WHAT YOU NEED TO DO => Please repeat the lines below exactly. Begin with the line containing "theorem poolEmpty (pool" and go on through the line containing "t.buf pool (firstGap".

□ □ □

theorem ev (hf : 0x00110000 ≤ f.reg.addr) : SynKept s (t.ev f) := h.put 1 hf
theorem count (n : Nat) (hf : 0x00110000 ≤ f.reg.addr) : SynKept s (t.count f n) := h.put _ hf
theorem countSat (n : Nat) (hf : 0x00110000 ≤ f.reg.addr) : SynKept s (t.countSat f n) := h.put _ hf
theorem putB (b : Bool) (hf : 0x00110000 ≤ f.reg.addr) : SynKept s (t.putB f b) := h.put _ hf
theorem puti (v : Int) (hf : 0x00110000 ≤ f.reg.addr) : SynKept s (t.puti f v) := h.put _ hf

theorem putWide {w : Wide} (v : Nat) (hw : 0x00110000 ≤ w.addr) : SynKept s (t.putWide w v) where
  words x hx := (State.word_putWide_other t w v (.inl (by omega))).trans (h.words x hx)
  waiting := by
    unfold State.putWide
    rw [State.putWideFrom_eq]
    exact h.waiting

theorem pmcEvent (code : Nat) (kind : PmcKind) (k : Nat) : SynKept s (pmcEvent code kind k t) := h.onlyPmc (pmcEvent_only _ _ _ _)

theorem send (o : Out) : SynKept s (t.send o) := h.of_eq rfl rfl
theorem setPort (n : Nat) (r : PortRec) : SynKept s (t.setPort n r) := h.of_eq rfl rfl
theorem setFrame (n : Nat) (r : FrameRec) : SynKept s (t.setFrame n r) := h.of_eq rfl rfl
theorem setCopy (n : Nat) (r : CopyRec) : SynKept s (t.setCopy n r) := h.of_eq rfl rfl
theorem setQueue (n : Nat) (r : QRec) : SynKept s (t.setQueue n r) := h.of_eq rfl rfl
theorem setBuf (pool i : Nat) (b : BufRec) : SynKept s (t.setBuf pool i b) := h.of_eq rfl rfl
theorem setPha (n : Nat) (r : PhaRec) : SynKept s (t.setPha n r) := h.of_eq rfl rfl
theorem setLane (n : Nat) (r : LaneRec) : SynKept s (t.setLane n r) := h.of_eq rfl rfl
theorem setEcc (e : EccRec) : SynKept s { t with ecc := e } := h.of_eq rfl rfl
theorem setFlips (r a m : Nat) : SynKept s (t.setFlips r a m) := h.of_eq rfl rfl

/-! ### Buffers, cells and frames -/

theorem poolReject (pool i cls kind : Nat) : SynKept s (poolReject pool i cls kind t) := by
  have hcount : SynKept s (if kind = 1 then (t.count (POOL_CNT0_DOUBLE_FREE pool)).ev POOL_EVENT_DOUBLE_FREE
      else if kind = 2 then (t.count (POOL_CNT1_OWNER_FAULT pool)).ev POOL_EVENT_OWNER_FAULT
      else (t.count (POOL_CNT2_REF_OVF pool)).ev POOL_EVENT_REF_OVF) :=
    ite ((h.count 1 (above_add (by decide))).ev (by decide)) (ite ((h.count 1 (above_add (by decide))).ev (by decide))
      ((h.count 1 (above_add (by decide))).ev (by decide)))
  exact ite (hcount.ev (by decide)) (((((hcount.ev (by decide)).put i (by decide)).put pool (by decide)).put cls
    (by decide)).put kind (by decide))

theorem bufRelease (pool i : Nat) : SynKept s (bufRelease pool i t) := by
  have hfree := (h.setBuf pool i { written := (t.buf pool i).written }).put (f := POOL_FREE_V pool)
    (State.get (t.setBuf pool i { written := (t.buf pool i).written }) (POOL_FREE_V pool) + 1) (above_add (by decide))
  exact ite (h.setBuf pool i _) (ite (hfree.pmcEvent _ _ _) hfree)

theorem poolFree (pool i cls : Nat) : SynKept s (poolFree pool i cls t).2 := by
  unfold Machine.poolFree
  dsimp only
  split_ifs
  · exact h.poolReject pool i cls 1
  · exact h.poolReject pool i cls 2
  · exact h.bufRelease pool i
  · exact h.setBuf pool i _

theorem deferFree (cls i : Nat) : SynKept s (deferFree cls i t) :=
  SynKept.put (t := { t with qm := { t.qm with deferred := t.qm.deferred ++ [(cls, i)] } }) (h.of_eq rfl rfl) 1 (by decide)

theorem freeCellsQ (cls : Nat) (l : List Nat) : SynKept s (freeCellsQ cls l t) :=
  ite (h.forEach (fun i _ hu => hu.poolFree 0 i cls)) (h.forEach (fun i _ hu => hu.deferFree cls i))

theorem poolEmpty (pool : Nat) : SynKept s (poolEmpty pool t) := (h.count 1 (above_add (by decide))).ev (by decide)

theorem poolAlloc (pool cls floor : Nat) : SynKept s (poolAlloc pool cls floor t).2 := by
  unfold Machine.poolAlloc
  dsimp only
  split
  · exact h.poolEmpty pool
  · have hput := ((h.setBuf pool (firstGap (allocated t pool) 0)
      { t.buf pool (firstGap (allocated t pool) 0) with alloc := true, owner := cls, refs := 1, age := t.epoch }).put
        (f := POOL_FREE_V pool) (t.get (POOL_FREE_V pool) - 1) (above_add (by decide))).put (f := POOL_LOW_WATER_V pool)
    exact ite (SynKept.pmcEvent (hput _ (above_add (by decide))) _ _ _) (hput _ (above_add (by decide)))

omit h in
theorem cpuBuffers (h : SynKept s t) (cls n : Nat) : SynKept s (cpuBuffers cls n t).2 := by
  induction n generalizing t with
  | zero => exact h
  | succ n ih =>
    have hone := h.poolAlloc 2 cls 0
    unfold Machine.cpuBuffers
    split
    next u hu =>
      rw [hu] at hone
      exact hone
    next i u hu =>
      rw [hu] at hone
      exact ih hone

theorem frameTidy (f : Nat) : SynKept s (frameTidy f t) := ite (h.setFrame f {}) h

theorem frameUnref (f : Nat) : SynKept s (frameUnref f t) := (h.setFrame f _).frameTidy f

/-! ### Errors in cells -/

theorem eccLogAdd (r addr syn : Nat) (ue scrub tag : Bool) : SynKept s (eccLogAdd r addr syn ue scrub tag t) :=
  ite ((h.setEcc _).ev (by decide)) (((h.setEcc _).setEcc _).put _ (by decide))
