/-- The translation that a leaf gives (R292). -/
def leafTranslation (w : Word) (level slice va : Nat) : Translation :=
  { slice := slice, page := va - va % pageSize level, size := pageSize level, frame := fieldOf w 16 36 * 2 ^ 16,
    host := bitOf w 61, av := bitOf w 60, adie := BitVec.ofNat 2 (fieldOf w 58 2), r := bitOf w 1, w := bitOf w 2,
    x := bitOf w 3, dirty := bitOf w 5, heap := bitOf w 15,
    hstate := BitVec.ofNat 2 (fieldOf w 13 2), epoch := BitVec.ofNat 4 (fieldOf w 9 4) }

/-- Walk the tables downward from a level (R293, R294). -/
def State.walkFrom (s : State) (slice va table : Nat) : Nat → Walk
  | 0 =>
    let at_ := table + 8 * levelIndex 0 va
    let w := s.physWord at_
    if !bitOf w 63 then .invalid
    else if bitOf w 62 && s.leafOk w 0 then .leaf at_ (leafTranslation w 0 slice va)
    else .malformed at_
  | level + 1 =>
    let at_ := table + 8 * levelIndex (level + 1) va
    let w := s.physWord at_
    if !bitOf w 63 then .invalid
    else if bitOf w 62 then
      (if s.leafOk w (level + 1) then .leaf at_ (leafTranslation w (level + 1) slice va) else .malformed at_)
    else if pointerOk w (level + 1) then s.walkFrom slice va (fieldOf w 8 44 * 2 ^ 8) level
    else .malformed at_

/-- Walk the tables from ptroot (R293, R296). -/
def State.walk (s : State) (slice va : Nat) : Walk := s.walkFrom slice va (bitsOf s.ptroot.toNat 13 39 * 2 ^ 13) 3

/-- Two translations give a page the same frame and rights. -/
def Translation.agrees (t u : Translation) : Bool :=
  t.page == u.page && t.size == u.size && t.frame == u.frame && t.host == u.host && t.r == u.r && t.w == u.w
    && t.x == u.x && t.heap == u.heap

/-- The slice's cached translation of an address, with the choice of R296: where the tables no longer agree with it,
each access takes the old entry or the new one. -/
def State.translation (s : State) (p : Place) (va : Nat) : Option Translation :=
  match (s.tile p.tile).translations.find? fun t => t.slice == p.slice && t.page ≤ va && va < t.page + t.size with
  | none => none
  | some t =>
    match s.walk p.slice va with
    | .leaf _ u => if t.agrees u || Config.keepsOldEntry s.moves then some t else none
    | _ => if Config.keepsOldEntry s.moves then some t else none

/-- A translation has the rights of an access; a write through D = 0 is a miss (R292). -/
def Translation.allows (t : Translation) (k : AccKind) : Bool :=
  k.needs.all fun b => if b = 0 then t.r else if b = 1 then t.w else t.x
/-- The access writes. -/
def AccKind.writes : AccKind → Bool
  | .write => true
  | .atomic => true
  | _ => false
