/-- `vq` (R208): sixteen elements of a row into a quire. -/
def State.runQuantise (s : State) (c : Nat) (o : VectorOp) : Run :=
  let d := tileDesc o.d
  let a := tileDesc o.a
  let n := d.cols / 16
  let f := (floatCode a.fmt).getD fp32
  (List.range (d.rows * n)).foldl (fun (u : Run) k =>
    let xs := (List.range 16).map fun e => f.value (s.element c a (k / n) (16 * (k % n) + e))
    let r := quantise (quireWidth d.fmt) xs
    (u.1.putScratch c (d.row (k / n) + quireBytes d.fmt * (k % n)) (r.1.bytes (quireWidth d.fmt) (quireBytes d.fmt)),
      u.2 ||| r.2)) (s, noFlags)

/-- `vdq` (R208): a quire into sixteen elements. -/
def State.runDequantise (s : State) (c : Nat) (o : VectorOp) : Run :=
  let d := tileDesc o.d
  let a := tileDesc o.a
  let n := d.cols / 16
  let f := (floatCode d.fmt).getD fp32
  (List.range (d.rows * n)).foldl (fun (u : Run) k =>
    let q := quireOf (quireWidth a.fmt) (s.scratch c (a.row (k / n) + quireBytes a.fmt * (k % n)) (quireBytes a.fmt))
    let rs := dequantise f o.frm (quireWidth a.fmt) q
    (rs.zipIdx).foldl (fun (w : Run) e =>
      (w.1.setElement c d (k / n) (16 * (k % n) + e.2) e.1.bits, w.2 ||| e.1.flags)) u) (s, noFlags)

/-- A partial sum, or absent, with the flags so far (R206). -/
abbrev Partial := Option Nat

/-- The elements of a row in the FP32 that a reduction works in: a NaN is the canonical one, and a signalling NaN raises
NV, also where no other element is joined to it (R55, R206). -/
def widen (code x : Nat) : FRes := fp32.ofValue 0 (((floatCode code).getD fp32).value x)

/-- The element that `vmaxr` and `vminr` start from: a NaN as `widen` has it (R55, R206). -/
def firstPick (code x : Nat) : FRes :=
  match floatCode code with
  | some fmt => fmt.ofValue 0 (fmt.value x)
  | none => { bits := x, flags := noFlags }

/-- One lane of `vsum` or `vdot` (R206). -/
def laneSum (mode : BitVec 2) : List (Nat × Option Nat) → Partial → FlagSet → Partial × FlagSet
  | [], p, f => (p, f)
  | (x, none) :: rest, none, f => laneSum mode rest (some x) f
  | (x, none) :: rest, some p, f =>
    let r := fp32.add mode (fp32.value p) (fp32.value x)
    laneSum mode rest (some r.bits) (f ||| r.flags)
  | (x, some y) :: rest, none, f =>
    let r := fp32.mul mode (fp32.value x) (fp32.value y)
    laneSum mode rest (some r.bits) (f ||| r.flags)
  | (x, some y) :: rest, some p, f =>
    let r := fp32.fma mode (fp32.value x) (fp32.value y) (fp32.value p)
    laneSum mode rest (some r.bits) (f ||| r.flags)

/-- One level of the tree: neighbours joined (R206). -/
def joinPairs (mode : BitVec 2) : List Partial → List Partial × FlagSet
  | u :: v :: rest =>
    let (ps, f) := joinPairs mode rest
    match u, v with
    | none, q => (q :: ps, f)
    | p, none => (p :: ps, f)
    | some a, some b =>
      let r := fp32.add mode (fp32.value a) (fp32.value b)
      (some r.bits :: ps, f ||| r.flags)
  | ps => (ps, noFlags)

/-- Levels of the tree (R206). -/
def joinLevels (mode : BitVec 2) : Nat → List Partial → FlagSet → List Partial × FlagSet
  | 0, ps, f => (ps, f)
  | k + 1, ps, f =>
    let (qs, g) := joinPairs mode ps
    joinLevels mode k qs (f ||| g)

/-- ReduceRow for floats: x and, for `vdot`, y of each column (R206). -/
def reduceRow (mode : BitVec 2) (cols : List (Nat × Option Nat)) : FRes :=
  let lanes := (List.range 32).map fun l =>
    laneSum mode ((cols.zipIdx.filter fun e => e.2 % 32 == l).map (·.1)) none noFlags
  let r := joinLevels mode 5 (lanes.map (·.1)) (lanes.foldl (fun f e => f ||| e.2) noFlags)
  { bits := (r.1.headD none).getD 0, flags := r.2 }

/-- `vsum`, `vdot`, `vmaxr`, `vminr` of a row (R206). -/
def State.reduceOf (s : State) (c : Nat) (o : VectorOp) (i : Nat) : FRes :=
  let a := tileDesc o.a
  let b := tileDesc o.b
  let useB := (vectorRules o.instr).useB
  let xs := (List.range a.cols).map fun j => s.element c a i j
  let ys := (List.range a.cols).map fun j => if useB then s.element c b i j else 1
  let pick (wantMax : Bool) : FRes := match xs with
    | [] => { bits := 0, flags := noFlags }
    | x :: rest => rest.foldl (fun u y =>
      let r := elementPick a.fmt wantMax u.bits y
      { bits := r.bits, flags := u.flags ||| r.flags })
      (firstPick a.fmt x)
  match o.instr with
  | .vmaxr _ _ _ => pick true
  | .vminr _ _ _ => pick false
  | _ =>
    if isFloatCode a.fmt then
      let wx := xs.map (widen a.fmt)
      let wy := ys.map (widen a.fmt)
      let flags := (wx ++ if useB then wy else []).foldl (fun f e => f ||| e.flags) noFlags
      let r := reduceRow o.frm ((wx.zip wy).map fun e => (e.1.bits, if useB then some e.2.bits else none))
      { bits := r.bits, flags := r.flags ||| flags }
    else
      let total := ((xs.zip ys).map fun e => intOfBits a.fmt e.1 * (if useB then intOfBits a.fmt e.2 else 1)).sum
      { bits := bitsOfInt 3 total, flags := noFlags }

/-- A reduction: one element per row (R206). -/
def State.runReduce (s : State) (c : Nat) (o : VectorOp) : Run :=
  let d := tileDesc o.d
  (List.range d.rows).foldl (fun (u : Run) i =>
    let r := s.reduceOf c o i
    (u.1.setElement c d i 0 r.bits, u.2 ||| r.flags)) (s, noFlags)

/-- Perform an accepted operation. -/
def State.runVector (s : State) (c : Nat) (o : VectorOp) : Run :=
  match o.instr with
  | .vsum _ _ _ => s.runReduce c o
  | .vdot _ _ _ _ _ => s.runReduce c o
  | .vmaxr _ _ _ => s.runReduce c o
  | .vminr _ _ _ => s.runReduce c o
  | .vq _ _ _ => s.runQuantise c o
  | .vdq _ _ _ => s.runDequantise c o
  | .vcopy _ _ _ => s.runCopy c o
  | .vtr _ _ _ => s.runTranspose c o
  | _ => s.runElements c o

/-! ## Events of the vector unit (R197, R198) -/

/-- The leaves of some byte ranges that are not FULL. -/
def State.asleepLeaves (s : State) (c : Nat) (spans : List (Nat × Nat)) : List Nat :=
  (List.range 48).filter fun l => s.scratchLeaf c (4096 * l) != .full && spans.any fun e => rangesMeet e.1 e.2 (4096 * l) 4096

□ □ □

RESULT =>
theorem poolEmpty (pool : Nat) : SynKept s (poolEmpty pool t) := (h.count 1 (above_add (by decide))).ev (by decide)

theorem poolAlloc (pool cls floor : Nat) : SynKept s (poolAlloc pool cls floor t).2 := by
  unfold Machine.poolAlloc
  dsimp only
  split
  · exact h.poolEmpty pool
  · have hput := ((h.setBuf pool (firstGap (allocated t pool) 0)
      { t.buf pool (firstGap (allocated t pool) 0) with alloc := true, owner := cls, refs := 1, age := t.epoch }).put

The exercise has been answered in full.